- **What the exercise asks**: Nothing may be changed. Give the entries below again exactly.

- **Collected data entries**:
____

-- ==== Sys2Proof/Machine/Step.lean ====
section
/-! DEFINITION. The step of the machine, and where the next command word is found. -/

namespace Sys2Proof.Machine

/-- One step (R841): the next event of the list. When no event is listed the turn is the core's, so a command in flight
completes (R705). -/
def step (s : State) : Host.Outcome State Fault Refusal :=
  match s.events with
  | [] => coreStep s
  | e :: es => eventStep { s with events := es } e

/-- `s` with a command word in flight, so that the next step executes exactly it: what the host's CMD write leaves
(R701). Nothing is fetched from a memory (R243). -/
def State.withFetchWord (s : State) (nbits w : Nat) : State := s.inFlight (BitVec.ofNat 32 (w % 2 ^ nbits))

end Sys2Proof.Machine
end

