-- ==== Sys2Proof/Certificates/Slice0/Obligations.lean ====
section
/-! DEFINITION. The statements for the provers. They are written in terms of `step`, `exec`, `decode` and the functions
of the spec (00_scope.md R21); the helper definitions at the top say in plain numbers what a rule says. -/

namespace Sys2Proof.Machine

/-- The OPC values that R305 lists as not assigned. -/
abbrev UnassignedOpcode (n : Nat) : Prop :=
  (0x05 ≤ n ∧ n ≤ 0x07) ∨ (0x0C ≤ n ∧ n ≤ 0x0F) ∨ n = 0x17 ∨ (0x1A ≤ n ∧ n ≤ 0x1F) ∨ (0x22 ≤ n ∧ n ≤ 0x2F) ∨ 0x32 ≤ n

/-- The OPC values of ADDROUNDKEY, ENCROUND and DECROUND. -/
abbrev RoundOpcode (n : Nat) : Prop := n = 0x16 ∨ n = 0x18 ∨ n = 0x19

/-- The illegal encodings, as R305 lists them. -/
abbrev IllegalWord (v : Word) : Prop :=
  v.toNat / 4096 ≠ 0 ∨ UnassignedOpcode (v.toNat % 256) ∨
    (RoundOpcode (v.toNat % 256) ∧ 10 < v.toNat / 256 % 16) ∨
    (¬ RoundOpcode (v.toNat % 256) ∧ v.toNat / 256 % 16 ≠ 0)

/-- The state after completion with error code `e`, nothing else changed (R702). -/
def onlyStatus (s : State) (e : Option CmdError) : State := { s with latch := none, done := true, errcode := e }

/-- The state after an error of a buffer-producing command that left the data alone: OUTLEN 0 too (R830). -/
def statusAndOutlen (s : State) (e : CmdError) : State :=
  { s with latch := none, done := true, errcode := some e, outlen := 0 }

/-- The word of a command with no round number, and what every other word of its OPC does (R303 to R305, R830 (b)). -/
def PlainWord (opc : Nat) (i : Instr) : Prop :=
  decode (BitVec.ofNat 32 opc) = .ok i ∧
    ∀ (v : Word) (s : State), v.toNat % 256 = opc → v.toNat ≠ opc →
      executeWord v s = .next (onlyStatus s (some .illegalCommand))

/-- The words of a command with a round number, and what every other word of its OPC does (R303 to R305, R830 (b)). -/
def RoundWord (opc : Nat) (i : BitVec 4 → Instr) : Prop :=
  (∀ k : Nat, k ≤ 10 → decode (BitVec.ofNat 32 (256 * k + opc)) = .ok (i (BitVec.ofNat 4 k))) ∧
    ∀ (v : Word) (s : State), v.toNat % 256 = opc → (10 < v.toNat / 256 % 16 ∨ v.toNat / 4096 ≠ 0) →
      executeWord v s = .next (onlyStatus s (some .illegalCommand))

/-- Two regions overlap and do not start together (R202). -/
abbrev PartlyOverlap (a n b m : Nat) : Prop := 0 < n ∧ 0 < m ∧ a < b + m ∧ b < a + n ∧ a ≠ b

/-- The Range and Overlap checks on an input region (SRC, n) and an output region (DST, m) (R820 (3), (4)). -/
def expectedRegionError (s : State) (n m : Nat) : Option CmdError :=
  if s.config.bufSize < s.src.toNat + n ∨ s.config.bufSize < s.dst.toNat + m then some .range
  else if PartlyOverlap s.src.toNat n s.dst.toNat m then some .overlap
  else none

/-- A padding check on last byte x of data of length L fails (R602, R603). -/
abbrev BadPadding (x L : Nat) : Prop := L = 0 ∨ x = 0 ∨ 16 < x ∨ L < x

/-- The error each command reports, in the check order of the table of R820. -/
def expectedError (s : State) : Instr → Option CmdError
  | .keyld =>
    if s.len.toNat ≠ 16 then some .sizeMismatch
    else if s.config.bufSize < s.src.toNat + 16 then some .range
    else none
  | .encblk => if s.len.toNat ≠ 16 then some .sizeMismatch else expectedRegionError s 16 16
  | .decblk => if s.len.toNat ≠ 16 then some .sizeMismatch else expectedRegionError s 16 16
  | .pad =>
    if s.config.bufSize < s.src.toNat + (s.len.toNat + (16 - s.len.toNat % 16)) then some .range else none
  | .unpad =>
    if s.config.bufSize < s.src.toNat + s.len.toNat then some .range
    else if BadPadding (s.bufByte (s.src.toNat + s.len.toNat - 1)).toNat s.len.toNat then some .padding
    else none
  | .cbcenc => expectedRegionError s s.len.toNat (16 * (s.len.toNat / 16 + 1))
  | .cbcdec =>
    if s.len.toNat = 0 ∨ s.len.toNat % 16 ≠ 0 then some .malformedCiphertext
    else match expectedRegionError s s.len.toNat s.len.toNat with
      | some e => some e
      | none =>
        if BadPadding (s.cbcPlaintext.getD (s.len.toNat - 1) 0).toNat s.len.toNat then some .padding else none
  | .nop | .keyexp | .gfmul | .gfdbl | .sbox | .invsbox | .subbytes | .invsubbytes | .shiftrows | .invshiftrows
  | .mixcolumns | .invmixcolumns => none
  | .addroundkey _ | .encround _ | .decround _ => none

____

- **Answer space**:
-- ==== Sys2Proof/Machine/Step.lean ====
section
/-! DEFINITION. The step of the machine, and where the next command word is found. -/

namespace Sys2Proof.Machine

/-- One step (R841): the next event of the list. When no event is listed the turn is the core's, so a command in flight
completes (R705). -/
def step (s : State) : Host.Outcome State Fault Refusal :=
  match s.events with
  | [] => coreStep s
  | e :: es => eventStep { s with events := es } e

/-- `s` with a command word in flight, so that the next step executes exactly it: what the host's CMD write leaves
(R701). Nothing is fetched from a memory (R243). -/
def State.withFetchWord (s : State) (nbits w : Nat) : State := s.inFlight (BitVec.ofNat 32 (w % 2 ^ nbits))

end Sys2Proof.Machine
end

-- ==== Sys2Proof/Certificates/Slice0/Obligations.lean ====
section
/-! DEFINITION. The statements for the provers. They are written in terms of `step`, `exec`, `decode` and the functions
of the spec (00_scope.md R21); the helper definitions at the top say in plain numbers what a rule says. -/

namespace Sys2Proof.Machine

/-- The OPC values that R305 lists as not assigned. -/
abbrev UnassignedOpcode (n : Nat) : Prop :=
  (0x05 ≤ n ∧ n ≤ 0x07) ∨ (0x0C ≤ n ∧ n ≤ 0x0F) ∨ n = 0x17 ∨ (0x1A ≤ n ∧ n ≤ 0x1F) ∨ (0x22 ≤ n ∧ n ≤ 0x2F) ∨ 0x32 ≤ n

/-- The OPC values of ADDROUNDKEY, ENCROUND and DECROUND. -/
abbrev RoundOpcode (n : Nat) : Prop := n = 0x16 ∨ n = 0x18 ∨ n = 0x19

/-- The illegal encodings, as R305 lists them. -/
abbrev IllegalWord (v : Word) : Prop :=
  v.toNat / 4096 ≠ 0 ∨ UnassignedOpcode (v.toNat % 256) ∨
    (RoundOpcode (v.toNat % 256) ∧ 10 < v.toNat / 256 % 16) ∨
    (¬ RoundOpcode (v.toNat % 256) ∧ v.toNat / 256 % 16 ≠ 0)

/-- The state after completion with error code `e`, nothing else changed (R702). -/
def onlyStatus (s : State) (e : Option CmdError) : State := { s with latch := none, done := true, errcode := e }

/-- The state after an error of a buffer-producing command that left the data alone: OUTLEN 0 too (R830). -/
def statusAndOutlen (s : State) (e : CmdError) : State :=
  { s with latch := none, done := true, errcode := some e, outlen := 0 }

/-- The word of a command with no round number, and what every other word of its OPC does (R303 to R305, R830 (b)). -/
def PlainWord (opc : Nat) (i : Instr) : Prop :=
  decode (BitVec.ofNat 32 opc) = .ok i ∧
    ∀ (v : Word) (s : State), v.toNat % 256 = opc → v.toNat ≠ opc →
      executeWord v s = .next (onlyStatus s (some .illegalCommand))

/-- The words of a command with a round number, and what every other word of its OPC does (R303 to R305, R830 (b)). -/
def RoundWord (opc : Nat) (i : BitVec 4 → Instr) : Prop :=
  (∀ k : Nat, k ≤ 10 → decode (BitVec.ofNat 32 (256 * k + opc)) = .ok (i (BitVec.ofNat 4 k))) ∧
    ∀ (v : Word) (s : State), v.toNat % 256 = opc → (10 < v.toNat / 256 % 16 ∨ v.toNat / 4096 ≠ 0) →
      executeWord v s = .next (onlyStatus s (some .illegalCommand))

/-- Two regions overlap and do not start together (R202). -/
abbrev PartlyOverlap (a n b m : Nat) : Prop := 0 < n ∧ 0 < m ∧ a < b + m ∧ b < a + n ∧ a ≠ b

/-- The Range and Overlap checks on an input region (SRC, n) and an output region (DST, m) (R820 (3), (4)). -/
def expectedRegionError (s : State) (n m : Nat) : Option CmdError :=
  if s.config.bufSize < s.src.toNat + n ∨ s.config.bufSize < s.dst.toNat + m then some .range
  else if PartlyOverlap s.src.toNat n s.dst.toNat m then some .overlap
  else none

/-- A padding check on last byte x of data of length L fails (R602, R603). -/
abbrev BadPadding (x L : Nat) : Prop := L = 0 ∨ x = 0 ∨ 16 < x ∨ L < x

/-- The error each command reports, in the check order of the table of R820. -/
def expectedError (s : State) : Instr → Option CmdError
  | .keyld =>
    if s.len.toNat ≠ 16 then some .sizeMismatch
    else if s.config.bufSize < s.src.toNat + 16 then some .range
    else none
  | .encblk => if s.len.toNat ≠ 16 then some .sizeMismatch else expectedRegionError s 16 16
  | .decblk => if s.len.toNat ≠ 16 then some .sizeMismatch else expectedRegionError s 16 16
  | .pad =>
    if s.config.bufSize < s.src.toNat + (s.len.toNat + (16 - s.len.toNat % 16)) then some .range else none
  | .unpad =>
    if s.config.bufSize < s.src.toNat + s.len.toNat then some .range
    else if BadPadding (s.bufByte (s.src.toNat + s.len.toNat - 1)).toNat s.len.toNat then some .padding
    else none
  | .cbcenc => expectedRegionError s s.len.toNat (16 * (s.len.toNat / 16 + 1))
  | .cbcdec =>
    if s.len.toNat = 0 ∨ s.len.toNat % 16 ≠ 0 then some .malformedCiphertext
    else match expectedRegionError s s.len.toNat s.len.toNat with
      | some e => some e
      | none =>
        if BadPadding (s.cbcPlaintext.getD (s.len.toNat - 1) 0).toNat s.len.toNat then some .padding else none
  | .nop | .keyexp | .gfmul | .gfdbl | .sbox | .invsbox | .subbytes | .invsubbytes | .shiftrows | .invshiftrows
  | .mixcolumns | .invmixcolumns => none
  | .addroundkey _ | .encround _ | .decround _ => none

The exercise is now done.